-- ==== Sys2Proof/Laws/Memory.lean ====
section
/-! SUPPORT. Memory laws: a read after a write, and the canonical form that every memory operation keeps. -/

namespace Sys2Proof.Machine

/-! ## The canonical form -/

theorem Memory.rising_cons (c : Host.Cell) (m : Memory) :
    Memory.rising (c :: m) = true ↔ (∀ x ∈ m, c.1 < x.1) ∧ Memory.rising m = true := by
  induction m generalizing c with
  | nil => simp [Memory.rising]
  | cons b r ih =>
    rw [Memory.rising, Bool.and_eq_true, decide_eq_true_iff]
    constructor
    · rintro ⟨h, hr⟩
      refine ⟨?_, hr⟩
      intro x hx
      rcases List.mem_cons.1 hx with rfl | hx
      · exact h
      · exact Nat.lt_trans h (((ih b).1 hr).1 x hx)
    · rintro ⟨h, hr⟩
      exact ⟨h b (by simp), hr⟩

theorem Memory.wf_iff (m : Memory) : m.wf = true ↔ Memory.rising m = true ∧ ∀ c ∈ m, c.2 ≠ 0 := by
  simp [Memory.wf]

theorem Memory.wf_cons (c : Host.Cell) (m : Memory) :
    Memory.wf (c :: m) = true ↔ (∀ x ∈ m, c.1 < x.1) ∧ c.2 ≠ 0 ∧ Memory.wf m = true := by
  rw [Memory.wf_iff, Memory.wf_iff, Memory.rising_cons]
  constructor
  · rintro ⟨⟨h, hr⟩, hz⟩
    exact ⟨h, hz c (by simp), hr, fun x hx => hz x (by simp [hx])⟩
  · rintro ⟨h, hz, hr, hl⟩
    refine ⟨⟨h, hr⟩, fun x hx => ?_⟩
    rcases List.mem_cons.1 hx with rfl | hx
    · exact hz
    · exact hl x hx

@[simp] theorem Memory.wf_nil : Memory.wf [] = true := rfl

/-- The addresses a write leaves listed are those listed before and its own. -/
theorem Memory.mem_put {m : Memory} {k : Nat} {b : Byte} {x : Host.Cell} (h : x ∈ m.put k b) : x.1 = k ∨ x ∈ m := by
  induction m with
  | nil =>
    unfold Memory.put at h
    split at h <;> simp_all
  | cons c r ih =>
    unfold Memory.put at h
    split at h
    · split at h
      · exact .inr h
      · rcases List.mem_cons.1 h with rfl | h
        · exact .inl rfl
        · exact .inr h
    · split at h
      · split at h
        · exact .inr (by simp [h])
        · rcases List.mem_cons.1 h with rfl | h
          · exact .inl rfl
          · exact .inr (by simp [h])
      · rcases List.mem_cons.1 h with rfl | h
        · exact .inr (by simp)
        · rcases ih h with h | h
          · exact .inl h
          · exact .inr (by simp [h])

/-- A write keeps the canonical form. -/
theorem Memory.put_wf {m : Memory} (h : m.wf = true) (k : Nat) (b : Byte) : (m.put k b).wf = true := by
  induction m with
  | nil =>
    unfold Memory.put
    split
    · rfl
    · rename_i hb
      simpa [Memory.wf_cons] using hb
  | cons c r ih =>
    obtain ⟨hlt, hz, hr⟩ := (Memory.wf_cons c r).1 h
    unfold Memory.put
    split
    · rename_i hk
      split
      · exact h
      · rename_i hb
        refine (Memory.wf_cons _ _).2 ⟨fun x hx => ?_, by simpa using hb, h⟩
        rcases List.mem_cons.1 hx with rfl | hx
        · exact hk
        · exact Nat.lt_trans hk (hlt x hx)
    · rename_i hk
      split
      · rename_i he
        have he : k = c.1 := by simpa using he
        split
        · exact hr
        · rename_i hb
          exact (Memory.wf_cons _ _).2 ⟨fun x hx => he ▸ hlt x hx, by simpa using hb, hr⟩
      · rename_i he
        have he : ¬ k = c.1 := by simpa using he
        refine (Memory.wf_cons _ _).2 ⟨fun x hx => ?_, hz, ih hr⟩
        rcases Memory.mem_put hx with h | h
        · omega
        · exact hlt x h

/-- A list of writes keeps the canonical form. -/
theorem Memory.commit_wf {m : Memory} (h : m.wf = true) (l : List Host.Cell) : (m.commit l).wf = true := by
  induction l with
  | nil => exact h
  | cons c r ih => exact Memory.put_wf ih c.1 c.2

/-- Bytes written in a row keep the canonical form. -/
theorem Memory.putAll_wf {m : Memory} (h : m.wf = true) (k : Nat) (l : List Byte) : (m.putAll k l).wf = true := by
  induction l generalizing m k with
  | nil => exact h
  | cons b r ih => exact ih (Memory.put_wf h k b) (k + 1)

/-! ## Reads after writes -/

/-- An address below every listed one reads as unlisted. -/
theorem Memory.get_below {m : Memory} {k : Nat} (h : ∀ x ∈ m, k < x.1) : m.get k = 0 := by
  induction m with
  | nil => rfl
  | cons c r ih =>
    have : (c.1 == k) = false := by simpa using Nat.ne_of_gt (h c (by simp))
    simp only [Memory.get, this]
    exact ih fun x hx => h x (by simp [hx])

/-- A read of the written address gives the byte written. -/
theorem Memory.get_put_same {m : Memory} (h : m.wf = true) (k : Nat) (b : Byte) : (m.put k b).get k = b := by
  induction m with
  | nil =>
    unfold Memory.put
    split
    · rename_i hb
      exact (by simpa using hb : b = 0) ▸ rfl
    · simp [Memory.get]
  | cons c r ih =>
    obtain ⟨hlt, _, hr⟩ := (Memory.wf_cons c r).1 h
    unfold Memory.put
    split
    · rename_i hk
      split
      · rename_i hb
        rw [(by simpa using hb : b = 0)]
        refine Memory.get_below fun x hx => ?_
        rcases List.mem_cons.1 hx with rfl | hx
        · exact hk
        · exact Nat.lt_trans hk (hlt x hx)
      · simp [Memory.get]
    · split
      · rename_i he
        have he : k = c.1 := by simpa using he
        split
        · rename_i hb
          rw [(by simpa using hb : b = 0)]
          exact Memory.get_below fun x hx => he ▸ hlt x hx
        · simp [Memory.get]
      · rename_i he
        have : (c.1 == k) = false := by
          have : ¬ k = c.1 := by simpa using he
          simpa using fun h => this h.symm
        simp only [Memory.get, this]
        exact ih hr

/-- A read of any other address is not changed by a write. -/
theorem Memory.get_put_other {m : Memory} (h : m.wf = true) {k j : Nat} (hj : j ≠ k) (b : Byte) : (m.put k b).get j = m.get j := by
  induction m with
  | nil =>
    unfold Memory.put
    split
    · rfl
    · have : (k == j) = false := by simpa using fun h => hj h.symm
      simp [Memory.get, this]
  | cons c r ih =>
    obtain ⟨hlt, _, hr⟩ := (Memory.wf_cons c r).1 h
    have hkj : (k == j) = false := by simpa using fun h => hj h.symm
    unfold Memory.put
    split
    · split
      · rfl
      · simp [Memory.get, hkj]
    · split
      · rename_i he
        have he : k = c.1 := by simpa using he
        have hc : (c.1 == j) = false := he ▸ hkj
        split
        · simp only [Memory.get, hc]; rfl
        · simp [Memory.get, hkj, hc]
      · simp only [Memory.get]
        rw [ih hr]

/-- What memory reads after a list of writes: the newest write of the address, else what it read before. -/
theorem Memory.get_commit {m : Memory} (h : m.wf = true) (l : List Host.Cell) (k : Nat) :
    (m.commit l).get k = match l.find? (fun c => c.1 == k) with
      | some c => c.2
      | none => m.get k := by
  induction l with
  | nil => rfl
  | cons c r ih =>
    by_cases hk : c.1 = k
    · subst hk
      simp [Memory.commit, Memory.get_put_same (Memory.commit_wf h r)]
    · have : (c.1 == k) = false := by simpa using hk
      simp only [Memory.commit, List.find?_cons, this]
      rw [Memory.get_put_other (Memory.commit_wf h r) (fun h => hk h.symm), ih]

/-- What a step's work reads is what memory reads once its writes are committed. -/
theorem Work.get_eq_commit {w : Work} (h : w.mem.wf = true) (k : Nat) : w.get k = (w.mem.commit w.wr).get k := by
  rw [Memory.get_commit h]; rfl

/-! ## States -/

theorem State.reset_mem_wf : State.reset.mem.wf = true := rfl

/-- A device step keeps memory in canonical form. -/
theorem State.after_mem_wf {s : State} (h : s.mem.wf = true) (w : Work) : (s.after w).mem.wf = true := Memory.commit_wf h w.wr

/-- The end of an issue keeps memory in canonical form. -/
theorem State.done_mem_wf {s : State} (h : s.mem.wf = true) (w : Work) : (s.done w).mem.wf = true := Memory.commit_wf h w.wr

/-- A placed instruction keeps memory in canonical form. -/
theorem State.placed_mem_wf {s : State} (h : s.mem.wf = true) (v : Nat) : (s.placed v).mem.wf = true := Memory.putAll_wf h _ _

end Sys2Proof.Machine
end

*TASK BRIEF*. Copy every line in the listing above where the string "Machine" turns up.

*SOLUTION TO THE EXERCISE*.
namespace Sys2Proof.Machine
end Sys2Proof.Machine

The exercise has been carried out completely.